● Task goal
Filter the listing down to the lines containing the word "doorReport".

- - -

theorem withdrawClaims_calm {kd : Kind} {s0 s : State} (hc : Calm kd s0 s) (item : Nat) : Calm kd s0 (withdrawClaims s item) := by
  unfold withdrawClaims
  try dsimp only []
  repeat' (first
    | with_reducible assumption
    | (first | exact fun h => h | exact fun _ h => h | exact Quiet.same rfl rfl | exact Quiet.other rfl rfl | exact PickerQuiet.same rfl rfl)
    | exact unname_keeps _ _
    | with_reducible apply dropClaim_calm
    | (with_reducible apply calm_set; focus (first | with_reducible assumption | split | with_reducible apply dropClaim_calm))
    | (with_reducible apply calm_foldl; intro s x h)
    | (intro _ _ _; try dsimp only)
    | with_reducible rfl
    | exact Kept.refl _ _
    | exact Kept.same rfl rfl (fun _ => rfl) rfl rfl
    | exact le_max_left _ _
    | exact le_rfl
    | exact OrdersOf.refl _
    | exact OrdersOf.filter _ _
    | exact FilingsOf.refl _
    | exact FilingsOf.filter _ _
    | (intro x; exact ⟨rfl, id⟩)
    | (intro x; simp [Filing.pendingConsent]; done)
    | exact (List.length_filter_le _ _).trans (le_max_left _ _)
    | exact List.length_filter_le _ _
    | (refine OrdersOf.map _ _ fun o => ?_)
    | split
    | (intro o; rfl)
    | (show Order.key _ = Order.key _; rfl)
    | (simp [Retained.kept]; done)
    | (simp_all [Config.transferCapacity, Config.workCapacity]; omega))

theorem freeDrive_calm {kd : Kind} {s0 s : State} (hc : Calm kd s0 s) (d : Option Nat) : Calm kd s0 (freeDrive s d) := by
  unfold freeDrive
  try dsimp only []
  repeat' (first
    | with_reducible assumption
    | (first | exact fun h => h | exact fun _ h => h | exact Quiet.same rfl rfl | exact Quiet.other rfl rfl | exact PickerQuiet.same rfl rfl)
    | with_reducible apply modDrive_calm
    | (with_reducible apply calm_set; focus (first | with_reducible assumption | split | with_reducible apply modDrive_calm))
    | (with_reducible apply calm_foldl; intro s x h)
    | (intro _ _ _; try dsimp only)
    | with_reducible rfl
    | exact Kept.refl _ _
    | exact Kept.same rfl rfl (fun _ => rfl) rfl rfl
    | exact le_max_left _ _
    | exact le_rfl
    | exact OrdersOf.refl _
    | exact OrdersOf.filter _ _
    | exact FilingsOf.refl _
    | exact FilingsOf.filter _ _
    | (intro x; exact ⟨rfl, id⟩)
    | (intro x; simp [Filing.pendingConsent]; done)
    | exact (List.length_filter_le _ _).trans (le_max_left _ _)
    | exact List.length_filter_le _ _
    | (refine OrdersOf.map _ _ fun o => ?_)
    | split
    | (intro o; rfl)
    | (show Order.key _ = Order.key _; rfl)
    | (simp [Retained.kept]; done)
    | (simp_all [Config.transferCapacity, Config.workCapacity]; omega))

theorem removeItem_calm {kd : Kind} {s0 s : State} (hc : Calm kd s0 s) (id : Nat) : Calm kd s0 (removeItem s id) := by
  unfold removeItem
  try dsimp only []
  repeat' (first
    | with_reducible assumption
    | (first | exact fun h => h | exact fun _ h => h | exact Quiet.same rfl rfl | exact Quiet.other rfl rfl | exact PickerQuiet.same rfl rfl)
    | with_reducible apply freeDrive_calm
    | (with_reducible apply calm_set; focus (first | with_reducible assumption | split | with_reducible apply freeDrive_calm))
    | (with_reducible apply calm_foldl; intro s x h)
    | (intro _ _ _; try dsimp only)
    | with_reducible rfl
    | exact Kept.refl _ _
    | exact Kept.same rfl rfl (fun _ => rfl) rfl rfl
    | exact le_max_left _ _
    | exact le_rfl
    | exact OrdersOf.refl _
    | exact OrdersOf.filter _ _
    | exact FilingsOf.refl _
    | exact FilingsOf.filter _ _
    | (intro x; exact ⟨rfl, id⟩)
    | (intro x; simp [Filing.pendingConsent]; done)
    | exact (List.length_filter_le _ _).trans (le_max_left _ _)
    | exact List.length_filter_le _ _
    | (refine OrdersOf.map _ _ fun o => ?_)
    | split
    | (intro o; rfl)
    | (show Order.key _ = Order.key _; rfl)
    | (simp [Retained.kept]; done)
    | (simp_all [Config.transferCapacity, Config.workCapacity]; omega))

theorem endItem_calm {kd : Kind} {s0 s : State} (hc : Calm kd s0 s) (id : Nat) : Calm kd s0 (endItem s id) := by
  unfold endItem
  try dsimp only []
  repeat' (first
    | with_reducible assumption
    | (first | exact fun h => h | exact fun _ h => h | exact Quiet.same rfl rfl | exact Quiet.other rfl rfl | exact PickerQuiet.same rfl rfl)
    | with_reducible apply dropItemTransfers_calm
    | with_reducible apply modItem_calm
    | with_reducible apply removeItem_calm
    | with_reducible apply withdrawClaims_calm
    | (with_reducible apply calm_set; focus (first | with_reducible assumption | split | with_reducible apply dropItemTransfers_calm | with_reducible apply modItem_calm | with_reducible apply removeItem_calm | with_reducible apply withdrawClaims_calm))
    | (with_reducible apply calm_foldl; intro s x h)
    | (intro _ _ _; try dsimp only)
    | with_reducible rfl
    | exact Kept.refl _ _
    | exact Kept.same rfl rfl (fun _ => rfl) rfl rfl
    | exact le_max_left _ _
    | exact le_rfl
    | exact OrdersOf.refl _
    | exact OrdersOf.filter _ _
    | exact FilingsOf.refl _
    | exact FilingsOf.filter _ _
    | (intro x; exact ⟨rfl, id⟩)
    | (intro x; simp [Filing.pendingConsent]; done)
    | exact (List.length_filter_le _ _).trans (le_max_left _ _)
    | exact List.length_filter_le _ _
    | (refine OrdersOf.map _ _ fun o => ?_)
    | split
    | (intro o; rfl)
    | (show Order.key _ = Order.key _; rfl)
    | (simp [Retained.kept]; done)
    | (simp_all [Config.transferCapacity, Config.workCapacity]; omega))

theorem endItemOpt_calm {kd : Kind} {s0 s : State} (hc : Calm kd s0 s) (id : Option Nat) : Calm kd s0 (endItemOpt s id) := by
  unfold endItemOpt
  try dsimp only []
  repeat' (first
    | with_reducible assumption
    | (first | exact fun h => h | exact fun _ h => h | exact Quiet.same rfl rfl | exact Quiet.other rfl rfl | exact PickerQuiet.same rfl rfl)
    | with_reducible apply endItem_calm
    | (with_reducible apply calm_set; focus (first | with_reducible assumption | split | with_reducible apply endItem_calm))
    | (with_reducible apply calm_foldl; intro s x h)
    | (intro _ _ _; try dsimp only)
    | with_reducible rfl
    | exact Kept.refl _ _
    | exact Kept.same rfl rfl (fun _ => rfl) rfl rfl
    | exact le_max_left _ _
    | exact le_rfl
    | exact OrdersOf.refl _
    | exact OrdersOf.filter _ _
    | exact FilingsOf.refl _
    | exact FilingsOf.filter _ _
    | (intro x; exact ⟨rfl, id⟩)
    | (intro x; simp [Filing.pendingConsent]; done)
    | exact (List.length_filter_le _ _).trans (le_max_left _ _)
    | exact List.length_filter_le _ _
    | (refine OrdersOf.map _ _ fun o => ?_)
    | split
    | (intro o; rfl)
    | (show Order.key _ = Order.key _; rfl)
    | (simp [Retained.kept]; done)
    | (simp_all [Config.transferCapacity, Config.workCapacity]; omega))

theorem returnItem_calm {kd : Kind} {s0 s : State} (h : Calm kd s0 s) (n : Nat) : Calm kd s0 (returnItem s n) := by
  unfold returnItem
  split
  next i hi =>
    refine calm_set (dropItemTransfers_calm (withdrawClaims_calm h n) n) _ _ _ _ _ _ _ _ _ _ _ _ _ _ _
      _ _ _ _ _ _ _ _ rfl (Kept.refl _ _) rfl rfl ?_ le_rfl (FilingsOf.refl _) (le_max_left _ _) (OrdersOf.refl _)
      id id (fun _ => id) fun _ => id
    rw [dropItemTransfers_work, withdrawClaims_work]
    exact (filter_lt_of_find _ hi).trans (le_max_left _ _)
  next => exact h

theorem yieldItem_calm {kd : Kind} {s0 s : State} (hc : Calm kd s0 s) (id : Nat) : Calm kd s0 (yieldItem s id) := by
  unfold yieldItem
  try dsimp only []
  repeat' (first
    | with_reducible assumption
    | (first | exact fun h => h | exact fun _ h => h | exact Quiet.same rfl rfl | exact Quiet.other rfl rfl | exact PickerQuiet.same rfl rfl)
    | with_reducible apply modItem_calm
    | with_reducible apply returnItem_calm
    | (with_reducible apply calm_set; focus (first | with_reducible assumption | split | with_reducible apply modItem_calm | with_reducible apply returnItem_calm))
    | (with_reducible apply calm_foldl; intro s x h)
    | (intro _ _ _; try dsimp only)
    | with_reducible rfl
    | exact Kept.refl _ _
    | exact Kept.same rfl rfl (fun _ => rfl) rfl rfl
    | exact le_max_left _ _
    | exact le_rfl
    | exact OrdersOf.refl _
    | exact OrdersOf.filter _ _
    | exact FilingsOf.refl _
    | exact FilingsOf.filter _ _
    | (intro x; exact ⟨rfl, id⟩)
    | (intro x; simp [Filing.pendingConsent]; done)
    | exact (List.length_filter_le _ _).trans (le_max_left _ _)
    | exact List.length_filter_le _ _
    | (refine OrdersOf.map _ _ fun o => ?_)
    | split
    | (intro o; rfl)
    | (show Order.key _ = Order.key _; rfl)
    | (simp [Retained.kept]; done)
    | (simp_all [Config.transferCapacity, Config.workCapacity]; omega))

- - -

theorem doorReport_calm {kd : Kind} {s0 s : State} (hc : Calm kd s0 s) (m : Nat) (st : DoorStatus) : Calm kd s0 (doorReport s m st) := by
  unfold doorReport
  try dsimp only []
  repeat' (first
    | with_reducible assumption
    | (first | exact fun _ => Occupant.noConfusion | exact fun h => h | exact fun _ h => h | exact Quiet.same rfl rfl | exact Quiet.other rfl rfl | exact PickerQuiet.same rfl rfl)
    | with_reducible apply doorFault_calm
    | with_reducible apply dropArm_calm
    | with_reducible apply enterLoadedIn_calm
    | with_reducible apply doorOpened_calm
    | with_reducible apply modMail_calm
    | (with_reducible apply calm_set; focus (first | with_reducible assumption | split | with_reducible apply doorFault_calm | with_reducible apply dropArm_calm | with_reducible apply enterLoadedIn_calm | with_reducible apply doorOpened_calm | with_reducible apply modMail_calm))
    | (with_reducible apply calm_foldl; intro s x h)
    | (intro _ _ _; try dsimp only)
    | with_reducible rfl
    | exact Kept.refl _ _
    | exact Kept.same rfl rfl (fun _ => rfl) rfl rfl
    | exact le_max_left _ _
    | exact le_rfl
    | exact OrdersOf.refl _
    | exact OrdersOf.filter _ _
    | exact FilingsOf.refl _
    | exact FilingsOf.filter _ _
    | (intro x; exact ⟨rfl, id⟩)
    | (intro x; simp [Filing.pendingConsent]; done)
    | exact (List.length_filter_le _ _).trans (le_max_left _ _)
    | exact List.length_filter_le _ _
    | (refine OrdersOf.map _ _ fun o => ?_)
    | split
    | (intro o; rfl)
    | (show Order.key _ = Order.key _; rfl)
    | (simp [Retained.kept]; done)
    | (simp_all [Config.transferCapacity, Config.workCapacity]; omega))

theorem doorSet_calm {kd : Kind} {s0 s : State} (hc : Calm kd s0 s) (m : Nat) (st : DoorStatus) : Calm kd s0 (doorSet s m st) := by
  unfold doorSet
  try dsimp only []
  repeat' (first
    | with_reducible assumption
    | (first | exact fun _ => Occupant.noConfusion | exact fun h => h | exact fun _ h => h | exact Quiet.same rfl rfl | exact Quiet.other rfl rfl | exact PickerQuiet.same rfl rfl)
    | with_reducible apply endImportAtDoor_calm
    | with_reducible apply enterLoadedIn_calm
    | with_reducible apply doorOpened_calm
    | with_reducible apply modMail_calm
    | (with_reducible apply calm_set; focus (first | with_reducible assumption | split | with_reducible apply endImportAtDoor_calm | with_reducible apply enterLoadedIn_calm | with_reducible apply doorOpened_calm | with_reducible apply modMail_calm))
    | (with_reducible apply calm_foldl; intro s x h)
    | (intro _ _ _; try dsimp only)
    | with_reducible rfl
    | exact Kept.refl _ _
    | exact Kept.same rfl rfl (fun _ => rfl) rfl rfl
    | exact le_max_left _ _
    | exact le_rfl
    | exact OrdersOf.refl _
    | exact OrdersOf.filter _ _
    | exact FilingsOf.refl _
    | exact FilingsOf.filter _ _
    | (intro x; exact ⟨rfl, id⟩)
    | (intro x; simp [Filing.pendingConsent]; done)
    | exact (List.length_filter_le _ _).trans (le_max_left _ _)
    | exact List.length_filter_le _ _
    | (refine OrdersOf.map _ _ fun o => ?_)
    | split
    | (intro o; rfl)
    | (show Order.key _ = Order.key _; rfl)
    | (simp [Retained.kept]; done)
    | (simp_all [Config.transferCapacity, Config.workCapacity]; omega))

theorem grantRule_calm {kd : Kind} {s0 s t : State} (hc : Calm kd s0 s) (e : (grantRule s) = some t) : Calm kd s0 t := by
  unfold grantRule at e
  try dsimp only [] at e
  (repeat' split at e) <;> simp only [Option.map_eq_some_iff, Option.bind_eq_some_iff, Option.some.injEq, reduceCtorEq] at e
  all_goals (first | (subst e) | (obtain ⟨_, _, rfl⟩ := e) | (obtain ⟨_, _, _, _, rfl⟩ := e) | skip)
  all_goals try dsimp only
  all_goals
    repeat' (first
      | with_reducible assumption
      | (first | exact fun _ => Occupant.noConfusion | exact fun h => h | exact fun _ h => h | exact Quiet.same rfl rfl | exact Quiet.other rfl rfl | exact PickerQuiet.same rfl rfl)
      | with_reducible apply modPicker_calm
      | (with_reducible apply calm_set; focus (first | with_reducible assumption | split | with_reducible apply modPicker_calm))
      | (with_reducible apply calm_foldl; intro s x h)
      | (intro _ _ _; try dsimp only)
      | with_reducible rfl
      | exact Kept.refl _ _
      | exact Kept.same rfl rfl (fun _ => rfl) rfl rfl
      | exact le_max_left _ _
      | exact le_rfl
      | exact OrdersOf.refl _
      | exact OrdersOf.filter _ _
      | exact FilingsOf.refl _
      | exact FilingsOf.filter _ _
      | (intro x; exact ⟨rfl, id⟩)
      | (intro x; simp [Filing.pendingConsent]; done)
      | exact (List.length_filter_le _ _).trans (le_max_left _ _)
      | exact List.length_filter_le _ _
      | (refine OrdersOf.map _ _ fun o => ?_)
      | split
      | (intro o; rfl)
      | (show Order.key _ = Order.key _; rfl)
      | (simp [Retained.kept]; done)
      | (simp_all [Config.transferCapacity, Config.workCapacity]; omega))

- - -

● Solved problem
theorem doorReport_calm {kd : Kind} {s0 s : State} (hc : Calm kd s0 s) (m : Nat) (st : DoorStatus) : Calm kd s0 (doorReport s m st) := by
  unfold doorReport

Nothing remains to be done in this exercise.